Sorry to bump this, but I'm trying to put together an email for my counseller - the therapy is online, rather than face to face, so I email the work that I do during the week, and we then discuss during our online session.
Can someone please read the email I'm going to send, and let me know if it mostly makes sense? I'm not convinced even after rewriting that it is coherent.
Thanks :)
Hi *
I'm finding it very hard to remember specific incidences with my ex husband where there was violence and I froze. I don't know how to remember - I've kept that locked away for so long that I don't know how to recall it. I'm trying to - I've looked at the few photos I have from them to see if that helps, but it's not.
There are a handful of things - one I've always remembered, even if not in a lot of detail, about the night I finally left. He held me down by the throat and hit me - the only time that he left visible bruises and I was really scared that he would kill me.
The others aren't about being hit. They are more about being controlled, and not being able to not obey.
Chronologically (not the order I remembered them in).
1 - I came home from hospital with my first baby. In those days you stayed in for 5 days, so this was the 5th day after birth. We got home, had some visitors who then left, settled the baby and went to bed. He had sex with me. I was sore, bleeding and had stitches - the midwife was concerned the next day as some stitches were torn. I couldn't say no to him - I had to do what he expected: saying no, or not doing it were not options available to me.
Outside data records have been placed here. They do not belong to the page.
-- ==== Sys2Proof/Machine/System.lean ====
section
/-! DEFINITION. The package as a whole: corrected errors and warnings (R368), refresh (R371), reset and power-down (R262,
R264, R366). -/

namespace Sys2Proof.Machine

/-! ### Corrected errors (R368) -/

/-- The sources whose errors are counted: stacks 0 to 11, and link n as n + 16. -/
def isSource (n : Nat) : Bool := decide (n < 12) || (decide (16 ≤ n) && decide (n < 52))

/-- A source's count in the window. -/
def errorCount (s : State) (n : Nat) : Nat := (alGet s.errors n).getD 0

/-- CORRECTED_ERROR (R368). -/
def execCorrectedError (source : Nat) (s : State) : Ans :=
  .next (if isSource source then { s with errors := alSet s.errors source (errorCount s source + 1) } else s)

/-- The window's one warning raised for a source whose count has reached the threshold: WARN to the host, and every
checkpointed root region snapshotted. -/
def raiseWarning (s : State) (source : Nat) : State :=
  let n := errorCount s source
  if s.errWarned || !isSource source || decide (n < s.errThreshold) then s
  else
    let s := sendDevice { s with errWarned := true } 0x85 0 (bytesOf 4 source ++ bytesOf 4 n)
    let roots := (List.range s.regions.length).filter fun r =>
      (getRegion s r).parent = 0 && (getRegion s r).ckpt && (getRegion s r).st = .admitted
    roots.foldl (beginSnapshot source) s

/-- CHECKPOINT_WARNING (R368). -/
def execCheckpointWarning (source : Nat) (s : State) : Ans := .next (raiseWarning s source)

/-- A window of 2^30 cycles that has run out, and the next begun. -/
def turnWindow (s : State) : State :=
  if s.now < s.errStart + 2 ^ 30 then s
  else { s with errors := [], errStart := s.errStart + 2 ^ 30, errWarned := false }

/-- ERROR_WINDOW_END (R368). -/
def execErrorWindowEnd (s : State) : Ans := .next (turnWindow s)

/-! ### Refresh (R371) -/

/-- Whether a stack's refresh falls due in this cycle (R371): stack n's is offset by n × tREFI ÷ 12 from stack 0's, whose first one
may come at any time; no two stacks refresh together. -/
def refreshDue (s : State) (stack : Nat) : Bool :=
  decide (stack < 12) && s.lastRefresh ≠ some s.now &&
    match s.refreshAt with
    | none => stack = 0
    | some t => (s.now - t) % Config.trefi = stack * Config.trefi / 12

/-- HBM_REFRESH (R371). -/
def execHbmRefresh (stack : Nat) (s : State) : Ans :=
  .next (
    if refreshDue s stack then
      emit { s with refreshAt := some (s.refreshAt.getD s.now), lastRefresh := some s.now } (.refresh stack)
    else s)

/-! ### Reset and power-down -/

/-- The incarnation after one: never 0 (R262). -/
def nextIncarnation (w : Word) : Word := if w = BitVec.ofNat 32 (2 ^ 32 - 1) then 1 else w + 1

/-- The package as a reset leaves it: the state after reset, but for its number and identity, its wiring, the clock, what it has
sent, what it has stored on tiers 1 and 2, and memory, of which nothing is known. -/
def restarted (s : State) (up powerDown : Bool) (inc : Word) : State :=
  blur { State.reset with
    pkg := s.pkg, identityKey := s.identityKey, stored := s.stored, incarnation := inc, up := up, now := s.now, fresh := s.fresh, switched := s.switched
    poweredAt := s.now, errStart := s.now, out := s.out ++ [.notice powerDown] } 0 (2 ^ 40)

/-- PACKAGE_RESET (R42, R262, R264, R366): a reset or power-up, with the boot's verifications. -/
def execPackageReset (s : State) : Ans :=
  let inc := nextIncarnation s.incarnation
  .next (restarted s (Config.bootVerified inc.toNat) false inc)

/-- POWER_DOWN (R264). -/
def execPowerDown (s : State) : Ans := .next (restarted s false true s.incarnation)

/-- What falls due in the package as a whole in a cycle: raises (R249), waiting writes of the hardware's own, the fabric, errors, snapshots. -/
def tickSystem (s : State) : State :=
  let s := retrySys { s with raises := s.raises.filter fun r => decide (s.now < r.2.1) || raiseHeld s r }
  let s := tickFabric s
  let s := turnWindow ((s.errors.map fun e => e.1).foldl raiseWarning s)
  sweepSnapshots s

end Sys2Proof.Machine
end

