-- ==== Sys2Proof/Machine/Dispatch.lean ====
section
/-! DEFINITION. The dispatch: one arm per constructor, each one call of its meaning. -/

namespace Sys2Proof.Machine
2: Later on, we were living in a maisonette , on the top storey. There was a balcony that ran along the outside of all the flats, 9 or 10 in total. I'd done something to annoy or upset him. He made me take off my top and bra and walk along the balcony. I didn't do it right the first time, so I had to do it again before he unlocked the door and let me back in.
Again, saying no was just not an option. I had to do it. He found it funny, so I acted along with that. I couldn't let myself feel the hurt and humiliation that I should have felt, so just did it.